I understand what all the FAQs are saying about airflow and case fans but I have a little delima.

I have 4 fans locations in my case not including the PS fan. One fan is in back, one is dead center on the left side case panel, one is in front under the external drive bays, and one is on the right side right around the corner (Lower left) from the front case fan. 

Inside the case I have an internal harddrive bay that will hold 4 250gig drives. The front fan and the right side fan are in the right spot to be sucking hot air from the harddrive bay to the outside of the case. The fan in the back of the case is attached to one of the radiators for the liquid cooling unit so it must also blow outward. That only leaves one fan on the left side that will be blowing air into the case.
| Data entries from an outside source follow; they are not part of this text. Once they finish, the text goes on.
/-- A pass falls due: it begins, is held while a pass runs or a calibration holds the converter, or counts in OVERRUN
(R481, R495). -/
def gaugeFalls (c : Nat) (s : State) : State :=
  let g := s.gg c
  if !(g.inPass || g.calHolds) then gaugeBegin c s
  else if g.held then s.setGg c { g with overrun := satInc 31 g.overrun }
  else s.setGg c { g with held := true }

/-- GAUGE_PASS_DUE: a grid point of a scheduled sequence is reached, or a trigger has come (R480); none counts before the first
frame of Idle or Run (R483). -/
def gaugePassDueStep (c : Nat) (s : State) : State :=
  let g := s.gg c
  if !(s.framing && g.running) || s.eng.first then s
  else if g.mode = 2 then
    if 0 ≤ nsDiff s.nowNs g.grid then gaugeFalls c (s.setGg c { g with grid := (g.grid + g.period * 1000) % 2 ^ 64 }) else s
  else if g.mode = 3 ∧ 0 < g.trigPend then gaugeFalls c (s.setGg c { g with trigPend := g.trigPend - 1 })
  else s

/-- A pass ends (R480, R493): the duration, GAUGE_DONE, the other converter's trigger, a held pass, the next pass. -/
def gaugePassEnd (c : Nat) (s : State) : State :=
  let g := s.gg c
  let g1 : Gauge := { g with inPass := false, passNs := s.clk - g.passAt, running := g.running && !decide (g.mode = 0) }
  let s1 := gaugeTrig 0x12 (s.setGg c g1)
  let own := s.gg c
  -- the trigger is the other converter's end only
  let s2 := if own.mode = 3 ∧ own.trig = 0x12 then s1.setGg c { s1.gg c with trigPend := own.trigPend } else s1
  let s3 := if g.mode = 0 then s2.raise 0xC05 (le 1 c ++ le 3 0 ++ le 4 s.frame32) else s2
  if g.held ∨ g.mode = 1 then gaugeBegin c s3 else s3

/-- The stop of R495: the running conversion is abandoned, held passes and triggers are cleared, urgent ones stay. -/
def gaugeStop (c : Nat) (s : State) : State :=
  let g := s.gg c
  s.setGg c { g with running := false, cur := none, inPass := false, held := false, trigPend := 0 }

/-- The start of R495 with S for the grid (R480): no effect on a running converter; in Listen no pass begins (R483), and a
scheduled one not before S. -/
def gaugeStart (c grid : Nat) (s : State) : State :=
  let g := s.gg c
  if g.running then s
  else
    let s1 := s.setGg c { g with running := true, grid := grid, trigPend := 0 }
    if !s1.framing || decide (g.mode = 3) then s1
    else if g.mode = 2 then gaugePassDueStep c s1
    else gaugeFalls c s1

/-! ### Quantities and raw codes (R475, R476, R487) -/

/-- A single-ended GIN ball outside -0.10 V to 3.00 V, in nV (R476, R487). -/
def gBallOut (input : Nat) (v : Int) : Bool := decide (input < 16) && (decide (v < -100000000) || decide (3000000000 < v))

/-- The raw code of a measured quantity: nV of the voltage inputs, 10^-6 degrees of the temperatures, pA of the mic biases
(R475, R476; log 100). -/
def gRaw (input gain : Nat) (v : Int) : Int :=
  if input = 0x20 ∨ input = 0x21 then roundAway (v * 32768) 1000000
  else if 0x30 ≤ input ∧ input ≤ 0x33 then roundAway (v * 8388608) 10000000000
  else roundAway (v * (8388608 * 2 ^ gain : Nat)) 2500000000

/-- The input lies beyond the full scale of its gain, or a ball outside its range (R487). -/
def gOver (input gain : Nat) (v : Int) (ball : Bool) : Bool :=
  ball || gBallOut input v || decide (gRaw input gain v < -8388608) || decide (8388607 < gRaw input gain v)

/-! ### Results (R484 to R491) -/

/-- The calibration slot that a conversion matches (R491). -/
def State.calMatch (s : State) (c input gain : Nat) : Option GCal :=
  (s.cal.find? fun e => decide (e.2.st ≠ 0) && decide (e.2.conv = c) && decide (e.2.input = input) &&
    decide (e.2.gain = gain)).map (·.2)

/-- The code of a conversion of a quantity and its OVR flag (R476, R487, R491). -/
def State.gaugeCode (s : State) (c input gain : Nat) (rawOnly : Bool) (x : Int) (ball : Bool) : Int × Bool :=
  if gOver input gain x ball then (if x < 0 then -8388608 else 8388607, true)
  else
    let raw := gRaw input gain x
    let v : Int := if rawOnly then raw else match s.calMatch c input gain with
      | some k => if k.st = 1 then raw - k.ofs else roundEven ((raw - k.ofs) * k.gcor) (2 ^ 30)
      | none => raw
    (clampI (-8388608) 8388607 v, decide (v < -8388608) || decide (8388607 < v))

/-- The FIFO word of R484. -/
def gWord (mid ent input : Nat) (urg plaus win ovr : Bool) (v : Int) : Nat :=
  uns 24 v + input * 2 ^ 32 + b2n ovr * 2 ^ 40 + b2n win * 2 ^ 41 + b2n plaus * 2 ^ 42 + b2n urg * 2 ^ 43 + ent * 2 ^ 44 +
  mid / 1000 % 65536 * 2 ^ 48

/-- A result enters the FIFO or is dropped (R486). -/
def gaugePush (c word mid : Nat) (s : State) : State :=
  let g := s.gg c
  if 64 ≤ g.fifo.length then
    let d := satInc 16 g.dropCnt
    (s.setGg c { g with dropCnt := d }).raiseLim 0xC04 c 100000000 (le 1 c ++ le 1 0 ++ le 2 d.1)
  else
    let s1 := s.setGg c { g with fifo := g.fifo ++ [{ word := word, mid := mid }] }
    if g.fifo.length + 1 = g.wmark then s1.raise 0xC03 (le 1 c ++ le 1 g.wmark ++ le 2 0) else s1

/-- The state of R488 that a result speaks for; 3 for none. -/
def GWin.speaks (w : GWin) (v : Int) : Nat :=
  if w.high < v then 1 else if v < w.low then 2
  else if w.low + w.hyst ≤ v ∧ v ≤ w.high - w.hyst then 0 else 3

/-- A result is compared with the window its entry names (R488, R489). -/
def gaugeCompare (c k : Nat) (v : Int) (mid : Nat) (s : State) : State :=
  let w := s.win k
  if !w.wen then s
  else
    let st1 := w.speaks v
    let run := if st1 = 3 then 0 else if st1 = w.toward then min 8 (w.run + 1) else 1
    let w1 : GWin := { w with last := v, toward := st1, run := run }
    if st1 = 3 ∨ run < w.ncons ∨ st1 = w.st then s.setWin k w1
    else if st1 ≠ 0 ∨ w.reentry then
      let s1 := (s.setWin k { w1 with st := st1, evt := satInc 31 w.evt }).raiseAt 0xC01
        (le 1 k ++ le 1 st1 ++ le 1 w.st ++ le 1 c ++ le 4 (uns 32 v)) mid
      gaugeTrig k s1
    else s.setWin k { w1 with st := st1 }

/-- The latest result of the plausibility entry of a converter (R490, R506). -/
def State.plausLast (s : State) (c : Nat) : Option (Int × Nat) :=
  tget? (s.gg c).last (if c = 0 then s.plaus.entA else s.plaus.entB)

/-- A result of a plausibility entry meets the latest one of the other entry (R490); whether it failed. -/
def gaugePlaus (c ent : Nat) (v : Int) (mid : Nat) (s : State) : State × Bool :=
  let p := s.plaus
  let g := s.gg c
  let s1 := s.setGg c { g with last := tset ent (v, mid) g.last }
  if ent ≠ (if c = 0 then p.entA else p.entB) ∨ !(p.pen && s.ga.running && s.gb.running) then (s1, false)
  else
    let tc := max s.ga.passNs s.gb.passNs
    match s.plausLast (1 - c) with
    | some (w, m) =>
      if !(decide (m ≤ mid) && decide (mid ≤ m + tc)) then ({ s1 with plaus := { p with stale := satInc 31 p.stale } }, false)
      else if (v - w).natAbs ≤ p.tol then ({ s1 with plaus := { p with failed := false } }, false)
      else
        let a := if c = 0 then v else w
        let b := if c = 0 then w else v
        (({ s1 with plaus := { p with failed := true, fail := satInc 31 p.fail } } : State).raiseLimAt 0xC02 0 100000000
          (le 4 (uns 32 a) ++ le 4 (uns 32 b)) mid, true)
    | none => ({ s1 with plaus := { p with stale := satInc 31 p.stale } }, false)

/-- A conversion of a sequence entry ends. -/
def gaugeEntryEnd (c : Nat) (v : GConv) (e : GEntry) (raw : Int) (ovr : Bool) (s : State) : State :=
  let (r, o) := s.gaugeCode c e.input e.gain e.raw raw ovr
  let mid := s.nowNs - ctimeNs e.ctime / 2
  let out : Bool := match e.win with
    | some k => decide ((s.win k).high < r) || decide (r < (s.win k).low)
    | none => false
  let s1 := match e.win with
    | some k => gaugeCompare c k r mid s
    | none => s
  let (s2, bad) := gaugePlaus c v.ent r mid s1
  let s3 := gaugePush c (gWord mid v.ent e.input false bad out o r) mid s2
  let g := s3.gg c
  let s4 := s3.setGg c { g with cur := none, nextEnt := v.ent + 1, freeAt := s3.clk }
  gaugeResume c (if g.seq.length ≤ v.ent + 1 then gaugePassEnd c s4 else s4)

/-- An urgent conversion ends: its result completes the command, with the wait since the command started (R504). -/
def gaugeUrgEnd (c : Nat) (u : GUrg) (st : Nat) (raw : Int) (ovr : Bool) (s : State) : State :=
  let (r, o) := s.gaugeCode c u.input u.gain u.raw raw ovr
  let mid := s.nowNs - ctimeNs u.ctime / 2
  let s1 := if u.fifo then gaugePush c (gWord mid 0 u.input true false false o r) mid s else s
  let g := s1.gg c
  let s2 := s1.setGg c { g with urg := g.urg.filter fun x => !decide (x.id = u.id), freeAt := s1.clk }
  let from0 := ((s.flightOf u.id).map (·.startClk)).getD u.at0
  gaugeResume c (s2.finishOk u.id (le 4 (uns 32 r) ++ le 1 (b2n o) ++ le 3 0 ++ le 4 ((st - from0) / 1000) ++ le 4 0) s.nowNs)

/-- GAUGE_CONVERSION_END: the settle and the conversion of a quantity have passed; `ovr` tells of a ball outside its range. -/
def gaugeConvEnd (c : Nat) (raw : Int) (ovr : Bool) (s : State) : State :=
  let g := s.gg c
  match g.urg with
  | ⟨id, input, gain, ctime, settle, fifo, rw, at0, none, some st, ex⟩ :: _ =>
    if st + settle * 1000 + ctimeNs ctime ≤ s.clk then
      gaugeUrgEnd c ⟨id, input, gain, ctime, settle, fifo, rw, at0, none, some st, ex⟩ st raw ovr s
    else s
  | _ =>
    match g.cur with
    | some v => match g.seq[v.ent]? with
      | some e =>
        if v.at0 + e.settle * 1000 + ctimeNs e.ctime ≤ s.clk ∧ !(decide (c = 1) && s.gbJack) then gaugeEntryEnd c v e raw ovr s
        else s
      | none => s
    | none => s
I am afraid that if I turn one of the fans by the drive bays around I will be blowing the hot air from around the harddrives into my case and I'm not sure how good that will be in an overclocked environment. I understand that I need the same airflow in as I have out but I don't know how I can do that, if anyone has any suggestions, please let me know.

Thanks 
-Al


----------



## dai (Jul 2, 2004)

everything i have read has said the fans on the front draw in and those at the rear extract


----------



## Sarkast (Sep 12, 2004)

When you add the fans of the PSU which more than likely blow out too - i think you have a problem with airflow. You actually create "low pressure" in your case (you try to suck more air out than gets pushed in). Thats not good cause it'll help dust to collect in your PC much faster.

I would do the following: If your motherboard has temperature sensors (and if you overclock it more than likely does) - then just record temperatures with fans blowing out - and then turn them around and see what happens. When it comes to airflow you sometimes have to try things out and what seems obvious might actually turn out to be worse than a diffrent solution.

I have a 120mm fan blowing into the front - and 2 fans in the rear exhausting. The temperature in my case is usually only a few degrees higher than in the room. I know i dont have a gfx card that creates a lot of heat or a prescott CPU i.e. - but i think in most setups a "stream" of air front to back pushes the hot air out of the case the best and eliminates hotspots.


----------